Plot of the cochlear input impedance (Z C) with units of mks Ω (Pa s/m3). Our present study (n = 6) results in values of Z C that generally fall between previous measurements by Aibara et al. (2001, n = 12) and Merchant et al. (1996, n = 1).

Differential impedance across the cochlear partition (Z Diff)

Assuming that the volume velocities are the same for the stapes and the round window, U Stap=  U RW (Stenfelt et al. 2004a, b), we can represent the cochlea with the circuit diagram in Figure 11 where Z C is the sum of the differential impedance (Z Diff) and the round window impedance (Z RW):
$$Z_{\text{C}} = Z_{{\text{Diff}}} + Z_{{\text{RW}}} .$$
Therefore, Z Diff=  Z C Z RW (described earlier by Geisler and Hubbard 1975), and to calculate Z Diff from our measurements, we use:
$$Z_{{\text{Diff}}} = {{\left( {P_{{\text{SV}}} - P_{{\text{ST}}} } \right)} \mathord{\left/{\vphantom {{\left( {P_{{\text{SV}}} - P_{{\text{ST}}} } \right)} {U_{{\text{Stap}}} .}}} \right.\kern-\nulldelimiterspace} {U_{{\text{Stap}}} .}}$$
Thus, unlike Z C, which includes Z RW, Z Diff is the impedance between scala vestibuli and scala tympani.
FIG. 11

The relationship of cochlear sound pressures and stapes volume velocity is described by this circuit. We assume that the volume velocities are the same for the stapes and the round window, U Stap=  U RW. The cochlear input impedance (Z C) is the sum of the differential impedance (Z Diff) and the round window impedance (Z RW), Z C=  Z Diff + Z RW. The ground connection at the bottom of the schematic represents the sound pressure in the middle ear cavity; we assume the pressure in the cavity is zero because in our preparation the middle ear cavity is widely opened to the atmosphere.

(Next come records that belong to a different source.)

/-- Any other entry is as before. -/
theorem State.src_setSrc_ne (k : Nat) (v : Src) (j : Nat) (h : j ≠ k) : (s.setSrc k v).src j = s.src j := SMap.get_set_ne _ _ h

/-- A change of an entry is a replacement. -/
theorem State.modSrc_eq (k : Nat) (f : Src → Src) : s.modSrc k f = s.setSrc k (f (s.src k)) := rfl

/-- An entry of `furrows` replaced. -/
@[simp] theorem State.setFurrow_fields (k : Nat) (v : Furrow) :
    (s.setFurrow k v).life = s.life ∧ (s.setFurrow k v).startArgs = s.startArgs ∧ (s.setFurrow k v).hostReady = s.hostReady ∧
    (s.setFurrow k v).porstLow = s.porstLow ∧ (s.setFurrow k v).mainGood = s.mainGood ∧ (s.setFurrow k v).refclk = s.refclk ∧
    (s.setFurrow k v).warnLow = s.warnLow ∧ (s.setFurrow k v).warnTiming = s.warnTiming ∧ (s.setFurrow k v).backupOn = s.backupOn ∧
    (s.setFurrow k v).slowInternal = s.slowInternal ∧ (s.setFurrow k v).errA = s.errA ∧ (s.setFurrow k v).errB = s.errB ∧
    (s.setFurrow k v).spiCsN = s.spiCsN ∧ (s.setFurrow k v).spiClk = s.spiClk ∧ (s.setFurrow k v).spiDrive = s.spiDrive ∧
    (s.setFurrow k v).dack = s.dack ∧ (s.setFurrow k v).dreq = s.dreq ∧ (s.setFurrow k v).dackWait = s.dackWait ∧ (s.setFurrow k v).time = s.time ∧
    (s.setFurrow k v).rate = s.rate ∧ (s.setFurrow k v).ptmOpen = s.ptmOpen ∧ (s.setFurrow k v).ptmFails = s.ptmFails ∧
    (s.setFurrow k v).regs = s.regs ∧ (s.setFurrow k v).applied = s.applied ∧ (s.setFurrow k v).fns = s.fns ∧ (s.setFurrow k v).msix = s.msix ∧
    (s.setFurrow k v).pba = s.pba ∧ (s.setFurrow k v).hostOut = s.hostOut ∧ (s.setFurrow k v).reads = s.reads ∧
    (s.setFurrow k v).readWait = s.readWait ∧ (s.setFurrow k v).fab = s.fab ∧ (s.setFurrow k v).fbLast = s.fbLast ∧ (s.setFurrow k v).reply = s.reply ∧
    (s.setFurrow k v).smbAddr = s.smbAddr ∧ (s.setFurrow k v).seed = s.seed ∧ (s.setFurrow k v).flash = s.flash ∧ (s.setFurrow k v).buf = s.buf ∧
    (s.setFurrow k v).ctx = s.ctx ∧ (s.setFurrow k v).tmem = s.tmem ∧ (s.setFurrow k v).tpriv = s.tpriv ∧ (s.setFurrow k v).vnode = s.vnode ∧
    (s.setFurrow k v).vnodes = s.vnodes ∧ (s.setFurrow k v).cached = s.cached ∧ (s.setFurrow k v).dirty = s.dirty ∧
    (s.setFurrow k v).dirtyWait = s.dirtyWait ∧ (s.setFurrow k v).loading = s.loading ∧ (s.setFurrow k v).queues = s.queues ∧
    (s.setFurrow k v).chains = s.chains ∧ (s.setFurrow k v).threads = s.threads ∧ (s.setFurrow k v).rakeRR = s.rakeRR ∧
    (s.setFurrow k v).claimTag = s.claimTag ∧ (s.setFurrow k v).sources = s.sources ∧ (s.setFurrow k v).xfers = s.xfers ∧
    (s.setFurrow k v).nextXfer = s.nextXfer ∧ (s.setFurrow k v).stamp = s.stamp ∧ (s.setFurrow k v).chans = s.chans ∧
    (s.setFurrow k v).ports = s.ports ∧ (s.setFurrow k v).ops = s.ops ∧ (s.setFurrow k v).inbox = s.inbox ∧ (s.setFurrow k v).ophGen = s.ophGen ∧
    (s.setFurrow k v).ophUse = s.ophUse ∧ (s.setFurrow k v).endedAt = s.endedAt ∧ (s.setFurrow k v).txns = s.txns ∧ (s.setFurrow k v).slots = s.slots ∧
    (s.setFurrow k v).waits = s.waits ∧ (s.setFurrow k v).resq = s.resq ∧ (s.setFurrow k v).recov = s.recov ∧
    (s.setFurrow k v).relNeeded = s.relNeeded ∧ (s.setFurrow k v).jpend = s.jpend ∧ (s.setFurrow k v).jslots = s.jslots ∧
    (s.setFurrow k v).jpos = s.jpos ∧ (s.setFurrow k v).owed = s.owed ∧ (s.setFurrow k v).autoWait = s.autoWait ∧
    (s.setFurrow k v).ckStart = s.ckStart ∧ (s.setFurrow k v).ckFrom = s.ckFrom ∧ (s.setFurrow k v).flushSt = s.flushSt ∧
    (s.setFurrow k v).vstage = s.vstage ∧ (s.setFurrow k v).vover = s.vover ∧ (s.setFurrow k v).upd = s.upd ∧ (s.setFurrow k v).bgCheck = s.bgCheck ∧
    (s.setFurrow k v).errs = s.errs ∧ (s.setFurrow k v).due = s.due ∧ (s.setFurrow k v).conds = s.conds ∧ (s.setFurrow k v).pair = s.pair ∧
    (s.setFurrow k v).jtagIr = s.jtagIr ∧ (s.setFurrow k v).bscan = s.bscan ∧ (s.setFurrow k v).bistDom = s.bistDom ∧
    (s.setFurrow k v).freeCtr = s.freeCtr ∧ (s.setFurrow k v).pending = s.pending := by
  repeat' constructor

@[simp] theorem State.setFurrow_reads (k : Nat) (v : Furrow) (j : Nat) :
    (s.setFurrow k v).queue j = s.queue j ∧ (s.setFurrow k v).chain j = s.chain j ∧ (s.setFurrow k v).thread j = s.thread j ∧
    (s.setFurrow k v).src j = s.src j ∧ (s.setFurrow k v).xfer j = s.xfer j ∧ (s.setFurrow k v).chan j = s.chan j ∧
    (s.setFurrow k v).port j = s.port j ∧ (s.setFurrow k v).op j = s.op j ∧ (s.setFurrow k v).txn j = s.txn j ∧
    (s.setFurrow k v).holder j = s.holder j ∧ (s.setFurrow k v).wait j = s.wait j ∧ (s.setFurrow k v).fnc j = s.fnc j ∧
    (s.setFurrow k v).vec j = s.vec j ∧ (s.setFurrow k v).pbit j = s.pbit j ∧ (s.setFurrow k v).reg j = s.reg j ∧
    (s.setFurrow k v).appReg j = s.appReg j := by
  repeat' constructor

/-- It reads back. -/
theorem State.furrow_setFurrow (h : s.Canon) (k : Nat) (v : Furrow) : (s.setFurrow k v).furrow k = v := SMap.get_set_same k v h.furrows

/-- Any other entry is as before. -/
theorem State.furrow_setFurrow_ne (k : Nat) (v : Furrow) (j : Nat) (h : j ≠ k) : (s.setFurrow k v).furrow j = s.furrow j := SMap.get_set_ne _ _ h

/-- A change of an entry is a replacement. -/
theorem State.modFurrow_eq (k : Nat) (f : Furrow → Furrow) : s.modFurrow k f = s.setFurrow k (f (s.furrow k)) := rfl

/-- An entry of `xfers` replaced. -/
@[simp] theorem State.setXfer_fields (k : Nat) (v : Option Xfer) :
    (s.setXfer k v).life = s.life ∧ (s.setXfer k v).startArgs = s.startArgs ∧ (s.setXfer k v).hostReady = s.hostReady ∧
    (s.setXfer k v).porstLow = s.porstLow ∧ (s.setXfer k v).mainGood = s.mainGood ∧ (s.setXfer k v).refclk = s.refclk ∧
    (s.setXfer k v).warnLow = s.warnLow ∧ (s.setXfer k v).warnTiming = s.warnTiming ∧ (s.setXfer k v).backupOn = s.backupOn ∧
    (s.setXfer k v).slowInternal = s.slowInternal ∧ (s.setXfer k v).errA = s.errA ∧ (s.setXfer k v).errB = s.errB ∧ (s.setXfer k v).spiCsN = s.spiCsN ∧
    (s.setXfer k v).spiClk = s.spiClk ∧ (s.setXfer k v).spiDrive = s.spiDrive ∧ (s.setXfer k v).dack = s.dack ∧ (s.setXfer k v).dreq = s.dreq ∧
    (s.setXfer k v).dackWait = s.dackWait ∧ (s.setXfer k v).time = s.time ∧ (s.setXfer k v).rate = s.rate ∧ (s.setXfer k v).ptmOpen = s.ptmOpen ∧
    (s.setXfer k v).ptmFails = s.ptmFails ∧ (s.setXfer k v).regs = s.regs ∧ (s.setXfer k v).applied = s.applied ∧ (s.setXfer k v).fns = s.fns ∧
    (s.setXfer k v).msix = s.msix ∧ (s.setXfer k v).pba = s.pba ∧ (s.setXfer k v).hostOut = s.hostOut ∧ (s.setXfer k v).reads = s.reads ∧
    (s.setXfer k v).readWait = s.readWait ∧ (s.setXfer k v).fab = s.fab ∧ (s.setXfer k v).fbLast = s.fbLast ∧ (s.setXfer k v).reply = s.reply ∧
    (s.setXfer k v).smbAddr = s.smbAddr ∧ (s.setXfer k v).seed = s.seed ∧ (s.setXfer k v).flash = s.flash ∧ (s.setXfer k v).buf = s.buf ∧
    (s.setXfer k v).ctx = s.ctx ∧ (s.setXfer k v).tmem = s.tmem ∧ (s.setXfer k v).tpriv = s.tpriv ∧ (s.setXfer k v).vnode = s.vnode ∧
    (s.setXfer k v).vnodes = s.vnodes ∧ (s.setXfer k v).cached = s.cached ∧ (s.setXfer k v).dirty = s.dirty ∧ (s.setXfer k v).dirtyWait = s.dirtyWait ∧
    (s.setXfer k v).loading = s.loading ∧ (s.setXfer k v).queues = s.queues ∧ (s.setXfer k v).chains = s.chains ∧ (s.setXfer k v).threads = s.threads ∧
    (s.setXfer k v).rakeRR = s.rakeRR ∧ (s.setXfer k v).claimTag = s.claimTag ∧ (s.setXfer k v).sources = s.sources ∧
    (s.setXfer k v).furrows = s.furrows ∧ (s.setXfer k v).nextXfer = s.nextXfer ∧ (s.setXfer k v).stamp = s.stamp ∧ (s.setXfer k v).chans = s.chans ∧
    (s.setXfer k v).ports = s.ports ∧ (s.setXfer k v).ops = s.ops ∧ (s.setXfer k v).inbox = s.inbox ∧ (s.setXfer k v).ophGen = s.ophGen ∧
    (s.setXfer k v).ophUse = s.ophUse ∧ (s.setXfer k v).endedAt = s.endedAt ∧ (s.setXfer k v).txns = s.txns ∧ (s.setXfer k v).slots = s.slots ∧
    (s.setXfer k v).waits = s.waits ∧ (s.setXfer k v).resq = s.resq ∧ (s.setXfer k v).recov = s.recov ∧ (s.setXfer k v).relNeeded = s.relNeeded ∧
    (s.setXfer k v).jpend = s.jpend ∧ (s.setXfer k v).jslots = s.jslots ∧ (s.setXfer k v).jpos = s.jpos ∧ (s.setXfer k v).owed = s.owed ∧
    (s.setXfer k v).autoWait = s.autoWait ∧ (s.setXfer k v).ckStart = s.ckStart ∧ (s.setXfer k v).ckFrom = s.ckFrom ∧
    (s.setXfer k v).flushSt = s.flushSt ∧ (s.setXfer k v).vstage = s.vstage ∧ (s.setXfer k v).vover = s.vover ∧ (s.setXfer k v).upd = s.upd ∧
    (s.setXfer k v).bgCheck = s.bgCheck ∧ (s.setXfer k v).errs = s.errs ∧ (s.setXfer k v).due = s.due ∧ (s.setXfer k v).conds = s.conds ∧
    (s.setXfer k v).pair = s.pair ∧ (s.setXfer k v).jtagIr = s.jtagIr ∧ (s.setXfer k v).bscan = s.bscan ∧ (s.setXfer k v).bistDom = s.bistDom ∧
    (s.setXfer k v).freeCtr = s.freeCtr ∧ (s.setXfer k v).pending = s.pending := by
  repeat' constructor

Figure 12 plots the differential impedance, Z Diff. Below approximately 1 kHz, Z Diff is near 0° and | Z Diff | is nearly independent of frequency, consistent with an acoustic resistance. At higher frequencies, | Z Diff | fluctuates, likely due to the complex high-frequency three-dimensional motion of the stapes (Heiland et al. 1999; Hato et al. 2003; Decraemer and Khanna 2004). Above 4 kHz, the standard deviation increases due to the variability in P ST measurements.
FIG. 12

Differential input impedance (Z Diff ). For frequencies below 1 kHz, Z Diff is consistent with an acoustic resistance.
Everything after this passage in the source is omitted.